Output file is jacinto11.dot, that can be converted to PNG or PDF file on Linux x86, using (E.g.):

dot -Tpdf ./jacinto11.dot -o ./jacinto11.pdf

For networks with two layer groups, viewer generated graph clearly depicts layer group partitioning, typically top layers in EVE and bottom layers in DSP optimal group.

3.15.4.12. Simulation Tool

We provide simulation tool both in PLSDK Arm filesystem:

  • /usr/bin/eve_test_dl_algo.out, bit-exact emulation (of the target execution)
  • /usr/bin/eve_test_dl_algo_ref.out, simulation (faster execution)

and Linux x86 simulation tool (added to the path, after enabling linux-devkit with source environment-setup):

  • <PLSDK>/linux-devkit/sysroots/x86_64-arago-linux/usr/bin/eve_test_dl_algo.out, bit-exact emulation (of the target execution)
  • <PLSDK>/linux-devkit/sysroots/x86_64-arago-linux/usr/bin/eve_test_dl_algo_ref.out, simulation (faster exeectuion)

For bit-exact simulation, output of simulation tool is expected to be identical to the output of A5749 or AM57xx target. Please use this tool as convenience tool only (E.g. testing model on setup without target EVM).
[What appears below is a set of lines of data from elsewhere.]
/-! ### wrN -/

@[simp] theorem State.wrN_regs (s : State) (a n : Nat) : (s.wrN a n).regs = tset 0#32 s.regs a (BitVec.ofNat 32 n) := rfl
@[simp] theorem State.wrN_mem (s : State) (a n : Nat) : (s.wrN a n).mem = s.mem := rfl
@[simp] theorem State.wrN_carrelEra (s : State) (a n : Nat) : (s.wrN a n).carrelEra = s.carrelEra := rfl
@[simp] theorem State.wrN_poison (s : State) (a n : Nat) : (s.wrN a n).poison = s.poison := rfl
@[simp] theorem State.wrN_oldRegs (s : State) (a n : Nat) : (s.wrN a n).oldRegs = s.oldRegs := rfl
@[simp] theorem State.wrN_hiLatch (s : State) (a n : Nat) : (s.wrN a n).hiLatch = s.hiLatch := rfl
@[simp] theorem State.wrN_accSi (s : State) (a n : Nat) : (s.wrN a n).accSi = s.accSi := rfl
@[simp] theorem State.wrN_out (s : State) (a n : Nat) : (s.wrN a n).out = s.out := rfl
@[simp] theorem State.wrN_fresh (s : State) (a n : Nat) : (s.wrN a n).fresh = s.fresh := rfl
@[simp] theorem State.wrN_lanes (s : State) (a n : Nat) : (s.wrN a n).lanes = s.lanes := rfl
@[simp] theorem State.wrN_quireNext (s : State) (a n : Nat) : (s.wrN a n).quireNext = s.quireNext := rfl
@[simp] theorem State.wrN_egress (s : State) (a n : Nat) : (s.wrN a n).egress = s.egress := rfl
@[simp] theorem State.wrN_ingest (s : State) (a n : Nat) : (s.wrN a n).ingest = s.ingest := rfl
@[simp] theorem State.wrN_time (s : State) (a n : Nat) : (s.wrN a n).time = s.time := rfl
@[simp] theorem State.wrN_sheds (s : State) (a n : Nat) : (s.wrN a n).sheds = s.sheds := rfl
@[simp] theorem State.wrN_array (s : State) (a n : Nat) : (s.wrN a n).array = s.array := rfl
@[simp] theorem State.wrN_accum (s : State) (a n : Nat) : (s.wrN a n).accum = s.accum := rfl
@[simp] theorem State.wrN_beam (s : State) (a n : Nat) : (s.wrN a n).beam = s.beam := rfl
@[simp] theorem State.wrN_cat (s : State) (a n : Nat) : (s.wrN a n).cat = s.cat := rfl
@[simp] theorem State.wrN_chain (s : State) (a n : Nat) : (s.wrN a n).chain = s.chain := rfl
@[simp] theorem State.wrN_snap (s : State) (a n : Nat) : (s.wrN a n).snap = s.snap := rfl
@[simp] theorem State.wrN_hbm (s : State) (a n : Nat) : (s.wrN a n).hbm = s.hbm := rfl
@[simp] theorem State.wrN_power (s : State) (a n : Nat) : (s.wrN a n).power = s.power := rfl
@[simp] theorem State.wrN_matrix (s : State) (a n : Nat) : (s.wrN a n).matrix = s.matrix := rfl
@[simp] theorem State.wrN_dma (s : State) (a n : Nat) : (s.wrN a n).dma = s.dma := rfl
@[simp] theorem State.wrN_lastOwner (s : State) (a n : Nat) : (s.wrN a n).lastOwner = s.lastOwner := rfl
@[simp] theorem State.wrN_mace (s : State) (a n : Nat) : (s.wrN a n).mace = s.mace := rfl
@[simp] theorem State.wrN_irq (s : State) (a n : Nat) : (s.wrN a n).irq = s.irq := rfl
@[simp] theorem State.wrN_boot (s : State) (a n : Nat) : (s.wrN a n).boot = s.boot := rfl
@[simp] theorem State.wrN_host (s : State) (a n : Nat) : (s.wrN a n).host = s.host := rfl
@[simp] theorem State.wrN_tap (s : State) (a n : Nat) : (s.wrN a n).tap = s.tap := rfl
@[simp] theorem State.wrN_pending (s : State) (a n : Nat) : (s.wrN a n).pending = s.pending := rfl
@[simp] theorem State.wrN_ldb (s : State) (a n : Nat) (x : Nat) : (s.wrN a n).ldb x = s.ldb x := rfl

/-! ### fput -/

@[simp] theorem State.fput_regs (s : State) (f : Field) (n : Nat) : (s.fput f n).regs = tset 0#32 s.regs f.reg (insertBits (s.rd f.reg) f.lo f.width n) := rfl
@[simp] theorem State.fput_mem (s : State) (f : Field) (n : Nat) : (s.fput f n).mem = s.mem := rfl
@[simp] theorem State.fput_carrelEra (s : State) (f : Field) (n : Nat) : (s.fput f n).carrelEra = s.carrelEra := rfl
@[simp] theorem State.fput_poison (s : State) (f : Field) (n : Nat) : (s.fput f n).poison = s.poison := rfl
@[simp] theorem State.fput_oldRegs (s : State) (f : Field) (n : Nat) : (s.fput f n).oldRegs = s.oldRegs := rfl
@[simp] theorem State.fput_hiLatch (s : State) (f : Field) (n : Nat) : (s.fput f n).hiLatch = s.hiLatch := rfl
@[simp] theorem State.fput_accSi (s : State) (f : Field) (n : Nat) : (s.fput f n).accSi = s.accSi := rfl
@[simp] theorem State.fput_out (s : State) (f : Field) (n : Nat) : (s.fput f n).out = s.out := rfl
@[simp] theorem State.fput_fresh (s : State) (f : Field) (n : Nat) : (s.fput f n).fresh = s.fresh := rfl
@[simp] theorem State.fput_lanes (s : State) (f : Field) (n : Nat) : (s.fput f n).lanes = s.lanes := rfl
@[simp] theorem State.fput_quireNext (s : State) (f : Field) (n : Nat) : (s.fput f n).quireNext = s.quireNext := rfl
@[simp] theorem State.fput_egress (s : State) (f : Field) (n : Nat) : (s.fput f n).egress = s.egress := rfl
@[simp] theorem State.fput_ingest (s : State) (f : Field) (n : Nat) : (s.fput f n).ingest = s.ingest := rfl
@[simp] theorem State.fput_time (s : State) (f : Field) (n : Nat) : (s.fput f n).time = s.time := rfl
@[simp] theorem State.fput_sheds (s : State) (f : Field) (n : Nat) : (s.fput f n).sheds = s.sheds := rfl
@[simp] theorem State.fput_array (s : State) (f : Field) (n : Nat) : (s.fput f n).array = s.array := rfl
@[simp] theorem State.fput_accum (s : State) (f : Field) (n : Nat) : (s.fput f n).accum = s.accum := rfl
@[simp] theorem State.fput_beam (s : State) (f : Field) (n : Nat) : (s.fput f n).beam = s.beam := rfl
@[simp] theorem State.fput_cat (s : State) (f : Field) (n : Nat) : (s.fput f n).cat = s.cat := rfl
@[simp] theorem State.fput_chain (s : State) (f : Field) (n : Nat) : (s.fput f n).chain = s.chain := rfl
@[simp] theorem State.fput_snap (s : State) (f : Field) (n : Nat) : (s.fput f n).snap = s.snap := rfl
@[simp] theorem State.fput_hbm (s : State) (f : Field) (n : Nat) : (s.fput f n).hbm = s.hbm := rfl
@[simp] theorem State.fput_power (s : State) (f : Field) (n : Nat) : (s.fput f n).power = s.power := rfl
@[simp] theorem State.fput_matrix (s : State) (f : Field) (n : Nat) : (s.fput f n).matrix = s.matrix := rfl
@[simp] theorem State.fput_dma (s : State) (f : Field) (n : Nat) : (s.fput f n).dma = s.dma := rfl
@[simp] theorem State.fput_lastOwner (s : State) (f : Field) (n : Nat) : (s.fput f n).lastOwner = s.lastOwner := rfl
@[simp] theorem State.fput_mace (s : State) (f : Field) (n : Nat) : (s.fput f n).mace = s.mace := rfl
@[simp] theorem State.fput_irq (s : State) (f : Field) (n : Nat) : (s.fput f n).irq = s.irq := rfl
@[simp] theorem State.fput_boot (s : State) (f : Field) (n : Nat) : (s.fput f n).boot = s.boot := rfl
@[simp] theorem State.fput_host (s : State) (f : Field) (n : Nat) : (s.fput f n).host = s.host := rfl
@[simp] theorem State.fput_tap (s : State) (f : Field) (n : Nat) : (s.fput f n).tap = s.tap := rfl
@[simp] theorem State.fput_pending (s : State) (f : Field) (n : Nat) : (s.fput f n).pending = s.pending := rfl
@[simp] theorem State.fput_ldb (s : State) (f : Field) (n : Nat) (x : Nat) : (s.fput f n).ldb x = s.ldb x := rfl

/-! ### countBy -/

@[simp] theorem State.countBy_regs (s : State) (a n : Nat) : (s.countBy a n).regs = tset 0#32 s.regs a (BitVec.ofNat 32 (satN 32 (s.rdN a + n))) := rfl
@[simp] theorem State.countBy_mem (s : State) (a n : Nat) : (s.countBy a n).mem = s.mem := rfl
@[simp] theorem State.countBy_carrelEra (s : State) (a n : Nat) : (s.countBy a n).carrelEra = s.carrelEra := rfl
@[simp] theorem State.countBy_poison (s : State) (a n : Nat) : (s.countBy a n).poison = s.poison := rfl
@[simp] theorem State.countBy_oldRegs (s : State) (a n : Nat) : (s.countBy a n).oldRegs = s.oldRegs := rfl
@[simp] theorem State.countBy_hiLatch (s : State) (a n : Nat) : (s.countBy a n).hiLatch = s.hiLatch := rfl
@[simp] theorem State.countBy_accSi (s : State) (a n : Nat) : (s.countBy a n).accSi = s.accSi := rfl
@[simp] theorem State.countBy_out (s : State) (a n : Nat) : (s.countBy a n).out = s.out := rfl
@[simp] theorem State.countBy_fresh (s : State) (a n : Nat) : (s.countBy a n).fresh = s.fresh := rfl
@[simp] theorem State.countBy_lanes (s : State) (a n : Nat) : (s.countBy a n).lanes = s.lanes := rfl
@[simp] theorem State.countBy_quireNext (s : State) (a n : Nat) : (s.countBy a n).quireNext = s.quireNext := rfl
@[simp] theorem State.countBy_egress (s : State) (a n : Nat) : (s.countBy a n).egress = s.egress := rfl
@[simp] theorem State.countBy_ingest (s : State) (a n : Nat) : (s.countBy a n).ingest = s.ingest := rfl
@[simp] theorem State.countBy_time (s : State) (a n : Nat) : (s.countBy a n).time = s.time := rfl
@[simp] theorem State.countBy_sheds (s : State) (a n : Nat) : (s.countBy a n).sheds = s.sheds := rfl
@[simp] theorem State.countBy_array (s : State) (a n : Nat) : (s.countBy a n).array = s.array := rfl
@[simp] theorem State.countBy_accum (s : State) (a n : Nat) : (s.countBy a n).accum = s.accum := rfl
@[simp] theorem State.countBy_beam (s : State) (a n : Nat) : (s.countBy a n).beam = s.beam := rfl
@[simp] theorem State.countBy_cat (s : State) (a n : Nat) : (s.countBy a n).cat = s.cat := rfl
@[simp] theorem State.countBy_chain (s : State) (a n : Nat) : (s.countBy a n).chain = s.chain := rfl
@[simp] theorem State.countBy_snap (s : State) (a n : Nat) : (s.countBy a n).snap = s.snap := rfl
@[simp] theorem State.countBy_hbm (s : State) (a n : Nat) : (s.countBy a n).hbm = s.hbm := rfl
@[simp] theorem State.countBy_power (s : State) (a n : Nat) : (s.countBy a n).power = s.power := rfl
@[simp] theorem State.countBy_matrix (s : State) (a n : Nat) : (s.countBy a n).matrix = s.matrix := rfl
@[simp] theorem State.countBy_dma (s : State) (a n : Nat) : (s.countBy a n).dma = s.dma := rfl
@[simp] theorem State.countBy_lastOwner (s : State) (a n : Nat) : (s.countBy a n).lastOwner = s.lastOwner := rfl
@[simp] theorem State.countBy_mace (s : State) (a n : Nat) : (s.countBy a n).mace = s.mace := rfl
@[simp] theorem State.countBy_irq (s : State) (a n : Nat) : (s.countBy a n).irq = s.irq := rfl
@[simp] theorem State.countBy_boot (s : State) (a n : Nat) : (s.countBy a n).boot = s.boot := rfl
@[simp] theorem State.countBy_host (s : State) (a n : Nat) : (s.countBy a n).host = s.host := rfl
@[simp] theorem State.countBy_tap (s : State) (a n : Nat) : (s.countBy a n).tap = s.tap := rfl
@[simp] theorem State.countBy_pending (s : State) (a n : Nat) : (s.countBy a n).pending = s.pending := rfl
@[simp] theorem State.countBy_ldb (s : State) (a n : Nat) (x : Nat) : (s.countBy a n).ldb x = s.ldb x := rfl

/-! ### stb -/

@[simp] theorem State.stb_regs (s : State) (a : Nat) (b : Byte) : (s.stb a b).regs = s.regs := rfl
@[simp] theorem State.stb_mem (s : State) (a : Nat) (b : Byte) : (s.stb a b).mem = tset (s.memDefault a) s.mem a b := rfl
@[simp] theorem State.stb_carrelEra (s : State) (a : Nat) (b : Byte) : (s.stb a b).carrelEra = s.carrelEra := rfl
@[simp] theorem State.stb_poison (s : State) (a : Nat) (b : Byte) : (s.stb a b).poison = s.poison := rfl
@[simp] theorem State.stb_oldRegs (s : State) (a : Nat) (b : Byte) : (s.stb a b).oldRegs = s.oldRegs := rfl
@[simp] theorem State.stb_hiLatch (s : State) (a : Nat) (b : Byte) : (s.stb a b).hiLatch = s.hiLatch := rfl
@[simp] theorem State.stb_accSi (s : State) (a : Nat) (b : Byte) : (s.stb a b).accSi = s.accSi := rfl
@[simp] theorem State.stb_out (s : State) (a : Nat) (b : Byte) : (s.stb a b).out = s.out := rfl
@[simp] theorem State.stb_fresh (s : State) (a : Nat) (b : Byte) : (s.stb a b).fresh = s.fresh := rfl
@[simp] theorem State.stb_lanes (s : State) (a : Nat) (b : Byte) : (s.stb a b).lanes = s.lanes := rfl
@[simp] theorem State.stb_quireNext (s : State) (a : Nat) (b : Byte) : (s.stb a b).quireNext = s.quireNext := rfl
@[simp] theorem State.stb_egress (s : State) (a : Nat) (b : Byte) : (s.stb a b).egress = s.egress := rfl
@[simp] theorem State.stb_ingest (s : State) (a : Nat) (b : Byte) : (s.stb a b).ingest = s.ingest := rfl
@[simp] theorem State.stb_time (s : State) (a : Nat) (b : Byte) : (s.stb a b).time = s.time := rfl
@[simp] theorem State.stb_sheds (s : State) (a : Nat) (b : Byte) : (s.stb a b).sheds = s.sheds := rfl
@[simp] theorem State.stb_array (s : State) (a : Nat) (b : Byte) : (s.stb a b).array = s.array := rfl
@[simp] theorem State.stb_accum (s : State) (a : Nat) (b : Byte) : (s.stb a b).accum = s.accum := rfl
@[simp] theorem State.stb_beam (s : State) (a : Nat) (b : Byte) : (s.stb a b).beam = s.beam := rfl
@[simp] theorem State.stb_cat (s : State) (a : Nat) (b : Byte) : (s.stb a b).cat = s.cat := rfl
@[simp] theorem State.stb_chain (s : State) (a : Nat) (b : Byte) : (s.stb a b).chain = s.chain := rfl
@[simp] theorem State.stb_snap (s : State) (a : Nat) (b : Byte) : (s.stb a b).snap = s.snap := rfl
@[simp] theorem State.stb_hbm (s : State) (a : Nat) (b : Byte) : (s.stb a b).hbm = s.hbm := rfl
@[simp] theorem State.stb_power (s : State) (a : Nat) (b : Byte) : (s.stb a b).power = s.power := rfl
@[simp] theorem State.stb_matrix (s : State) (a : Nat) (b : Byte) : (s.stb a b).matrix = s.matrix := rfl
@[simp] theorem State.stb_dma (s : State) (a : Nat) (b : Byte) : (s.stb a b).dma = s.dma := rfl
@[simp] theorem State.stb_lastOwner (s : State) (a : Nat) (b : Byte) : (s.stb a b).lastOwner = s.lastOwner := rfl
@[simp] theorem State.stb_mace (s : State) (a : Nat) (b : Byte) : (s.stb a b).mace = s.mace := rfl
@[simp] theorem State.stb_irq (s : State) (a : Nat) (b : Byte) : (s.stb a b).irq = s.irq := rfl
@[simp] theorem State.stb_boot (s : State) (a : Nat) (b : Byte) : (s.stb a b).boot = s.boot := rfl
@[simp] theorem State.stb_host (s : State) (a : Nat) (b : Byte) : (s.stb a b).host = s.host := rfl
@[simp] theorem State.stb_tap (s : State) (a : Nat) (b : Byte) : (s.stb a b).tap = s.tap := rfl
@[simp] theorem State.stb_pending (s : State) (a : Nat) (b : Byte) : (s.stb a b).pending = s.pending := rfl
@[simp] theorem State.stb_rd (s : State) (a : Nat) (b : Byte) (x : Nat) : (s.stb a b).rd x = s.rd x := rfl
@[simp] theorem State.stb_rdN (s : State) (a : Nat) (b : Byte) (x : Nat) : (s.stb a b).rdN x = s.rdN x := rfl
@[simp] theorem State.stb_fget (s : State) (a : Nat) (b : Byte) (x : Field) : (s.stb a b).fget x = s.fget x := rfl
@[simp] theorem State.stb_fbit (s : State) (a : Nat) (b : Byte) (x : Field) : (s.stb a b).fbit x = s.fbit x := rfl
Simulation tool can be used also to verify converted model accuracy (FP32 vs 8-bit implementation). It can run in parallel on x86 leveraging bigger number of cores (simulation tool is single thread implementation). Due to bit-exact simulation, performance of simulation tool cannot be used to predict target execution time, but it can used to validate model accuracy.

An example of configuration file, which includes specification of frame count to process, input image file (with one or more raw images), numerical format of input image file (signed or unsigned), trace folder and model files:

rawImage    = 1
numFrames   = 1
inData   = "./tmp.raw"
inElementType      = 0
traceDumpBaseName   = "./out/trace_dump_"
outData   = "stats_tool_out.bin"
netBinFile      = "./tidl_net_imagenet_jacintonet11v2.bin"
paramsBinFile   = "./tidl_param_imagenet_jacintonet11v2.bin"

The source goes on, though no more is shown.